48 Hours in Tbilisi: The Most Interesting City in the World Right Now

Tblilisi landscape

“Georgia has taken everything that passed through it — Persian, Ottoman, Russian, Soviet — and kept what it found beautiful. It has remained, underneath all of it, unalterably Georgian.”

Georgia’s capital is not a trend. It is a civilizational argument—about beauty,survival, hospitality, and what a city looks like when it refuses to become anything other than itself

The bread arrives before you ask for it. This is the first thing, and it is the correct first thing: a boat-shaped khachapuri, the cheese still moving, delivered to a table in a restaurant on a side street in the old town of Tbilisi where the wall behind you is eighth century and the wine in your glass is orange and the music coming from somewhere down the street is a polyphonic choir performing, without irony or amplification, at ten o’clock on a Tuesday night. You are not a tourist here. You are a guest.

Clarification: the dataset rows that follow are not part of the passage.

-- ==== Sys2Proof/WellFormed.lean ====
section
/-! DEFINITION. Which instruction terms a decoder may give: the operand values that R46, R47 and the entries of the
instructions reserve are refused. Events carry no encoding and are always well formed. -/

namespace Sys2Proof

/-- Special-register numbers that R83 assigns. -/
def sregAssigned (r : BitVec 12) : Bool :=
  let n := r.toNat
  n ≤ 5 || (8 ≤ n && n ≤ 0xD) || (0x10 ≤ n && n ≤ 0x14) || n == 0x18 || (0x20 ≤ n && n ≤ 0x27) ||
    (0x30 ≤ n && n ≤ 0x3B) || (0x40 ≤ n && n ≤ 0x7F)

/-- The engines' staging sets: cp 4, sa 2, ln 4, ro 2, ag 1 (R46). -/
def StgId.wf (e : StgId) : Bool :=
  match e.eng.val with
  | 0 => true
  | 1 => e.set.val < 2
  | 2 => true
  | 3 => e.set.val < 2
  | 4 => e.set.val < 1
  | _ => false

/-- The location bits that the amk location table of R46 lists for a space. -/
def locationOk (sp : Fin 8) (l : BitVec 13) : Bool :=
  match sp.val with
  | 0 => l.toNat < 128
  | 1 => l.toNat < 2048
  | 2 => l.toNat < 128
  | 3 => l.toNat < 128
  | 4 => l.toNat < 32
  | 5 => true
  | 6 => l.toNat < 1024
  | _ => false

/-- Widths' positions of pack and unpack (R138). -/
def packOk (w : PackW) (k : Fin 8) : Bool :=
  match w with
  | .h16 => k.val < 2
  | .b8 => k.val < 4
  | .n4 => true

/-- Group size and zero-point flag go with formats 5 and 6 only (R46). -/
def MFmt.flagsOk (f : MFmt) (zp : Bool) (gs : GroupSize) : Bool :=
  match f with
  | .i8 => gs != .none
  | .i8i4 => gs != .none
  | _ => gs == .none && !zp

/-- Operand values that no rule reserves. -/
def Instr.wf : Instr → Bool
  | .shli _ _ _ i => i.toNat ≤ 63
  | .shri _ _ _ i => i.toNat ≤ 63
  | .sari _ _ _ i => i.toNat ≤ 63
  | .rds _ _ r => sregAssigned r
  | .wrs _ _ r => sregAssigned r
  | .stgw _ _ e => e.wf
  | .stgr _ _ e => e.wf
  | .gmsetReg _ d _ => d != 0
  | .gmsetImm _ d _ => d != 0
  | .amkLocation _ _ sp l => locationOk sp l
  | .amkRegister _ _ sp _ b => sp.val != 7 && (4 ≤ sp.val || b == 0)
  | .cvt _ _ dt st _ _ _ sr r => st != .int4 && dt != st && (!sr || r == .rn)
  | .qnt _ _ dt st _ a _ sr r => st == .f32 && (dt == .int8 || dt == .int4) && a.val != 31 && (!sr || r == .rn)
  | .dqnt _ _ dt st _ a _ sr r => st == .i32 && dt == .f32 && a.val != 31 && (!sr || r == .rn)
  | .pack _ _ w _ _ k => packOk w k
  | .unpack _ _ w _ _ k sx => packOk w k && (!sx || w == .n4)
  | .ldvq _ _ d _ _ _ => d.val ≤ 28
  | .stvq _ _ d _ _ _ => d.val ≤ 28
  | .ldvsp _ _ _ l => l.toNat % 8 == 0 && l.toNat ≤ 1984
  | .stvsp _ _ _ l => l.toNat % 8 == 0 && l.toNat ≤ 1984
  | .loop _ _ n _ _ => n.toNat != 0
  | .loopi _ _ n _ _ => n.toNat != 0
  | .roll _ l => 1 ≤ l.toNat && l.toNat ≤ 256
  | .mma _ _ _ _ _ f _ zp gs => f.flagsOk zp gs
  | .mmaz _ _ _ _ _ f _ zp gs => f.flagsOk zp gs
  | .mmaDl _ _ _ d f zp gs => d.val ≤ 16 && f.flagsOk zp gs
  | .mmazDl _ _ _ d f zp gs => d.val ≤ 16 && f.flagsOk zp gs
  | .qpop _ _ n => n.val != 0
  | .qadv _ _ n => n.val != 0
  | .sawin _ n => 1 ≤ n.val && n.val ≤ 64
  | _ => true

end Sys2Proof
end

The Georgians have a word for this—maspindzloba, the sacred obligation of hospitality—and they meanit with a literalness that would seem theatrical if it were not so plainly sincere.

boat-shaped khachapuri


Tbilisi in 2026 is the most interesting city in the world. This is a strong claim, and I make it having spent serious time in the usual contenders—Tokyo, Marrakesh, Lisbon, Mexico City, the golden corridor from Zurich to Basel—and having found Tbilisi doing something none of them is doing: it is resolving a genuinely irresolvable contradiction, and doing it daily, at the table, with a glass of Rkatsiteli in hand.

Georgia Inspired landscape



The contradiction is this: Georgia is a country of eight thousand years of continuous civilization—the wine, the polyphony, the alphabet that is older than most of European culture—that has spent much of the past two centuries occupied by various empires, survived Soviet homogenization, and emerged into the twenty-first century with its identity not merely intact but radiantly, almost defiantly, itself. It has done this not through resistance exactly, but through absorption: it has taken everything that has passed through it—Persian, Ottoman, Russian, Soviet—and kept what it found beautiful and discarded the rest, and remained, underneath all of it, unalterably Georgian.


The result, in architectural terms, is the most astonishing streetscape in Europe: carved wooden balconies beside Soviet modernism beside Art Nouveau beside neoclassical beside the utterly utilitarian beside boutique hotels so carefully restored they make you want to cry a little. The city is not curated. It is accumulated—and the accumulation, because it reflects a genuine cultural confidence, does not clash. It composes.

Tbilisi streetscape

Begin, as you must, in the old town. Walk up through Abanotubani—the sulphur bath district, where you can and should spend two hours in a private bath chamber carved from the volcanic rock beneath the city—and up to the Narikala fortress, which has been ruined and rebuilt nine times since the fourth century and wears its damage with the equanimity of something that knows it will still be here. Below you the Mtkvari River runs brown and fast. Across it, the new city shimmers with an optimism that is, in this light, entirely earned.

Abanotubani—the sulphur bath district

For lunch: Café Littera, in the garden of the House of Writers. The menu changes daily. The garden was, before the café, a place where Soviet-era Georgian writers gathered, which means it has a quality of literary haunting that you cannot quite explain but that sits in the air alongside the grapevine. The wine list is exclusively Georgian, which is the only reasonable position to hold in a country that has been making wine for eight millennia.

Café Littera, in the garden of the House of Writers.

For the evening: the Philharmonic, where the Georgian National Ballet performs with a physical virtuosity that has no equivalent in European dance—not even the Bolshoi, where the technique is more perfect but the hunger is somehow less. After: a meaty, wine-dark dinner at Azarpesha, which opens at nine and is best after midnight, where the table of strangers next to you will, within an hour, not be strangers.

Philharmonic, where the Georgian National Ballet performs


The hotels are, at last, ready. The Stamba—in a converted Soviet publishing house, which sounds like a concept hotel and is instead simply an extraordinarily beautiful building—provides the correct base: high ceilings, the original printing presses preserved as sculpture, a restaurant in the atrium where the food is Caucasian modernist and the cocktails involve tarragon and pomegranate and local spirits that are not comparable to anything you have tasted before.

Stamba—in a converted Soviet publishing house,

Tbilisi will not stay like this. The prices are already moving. The property developers have already arrived. The thing that makes it extraordinary now—the coexistence of profound local culture with genuine accessibility, the feeling of being in a place that has not been reorganized around your arrival—is, by definition, temporary. But it is here now. And now, in a city eight thousand years old, is always precisely the right time.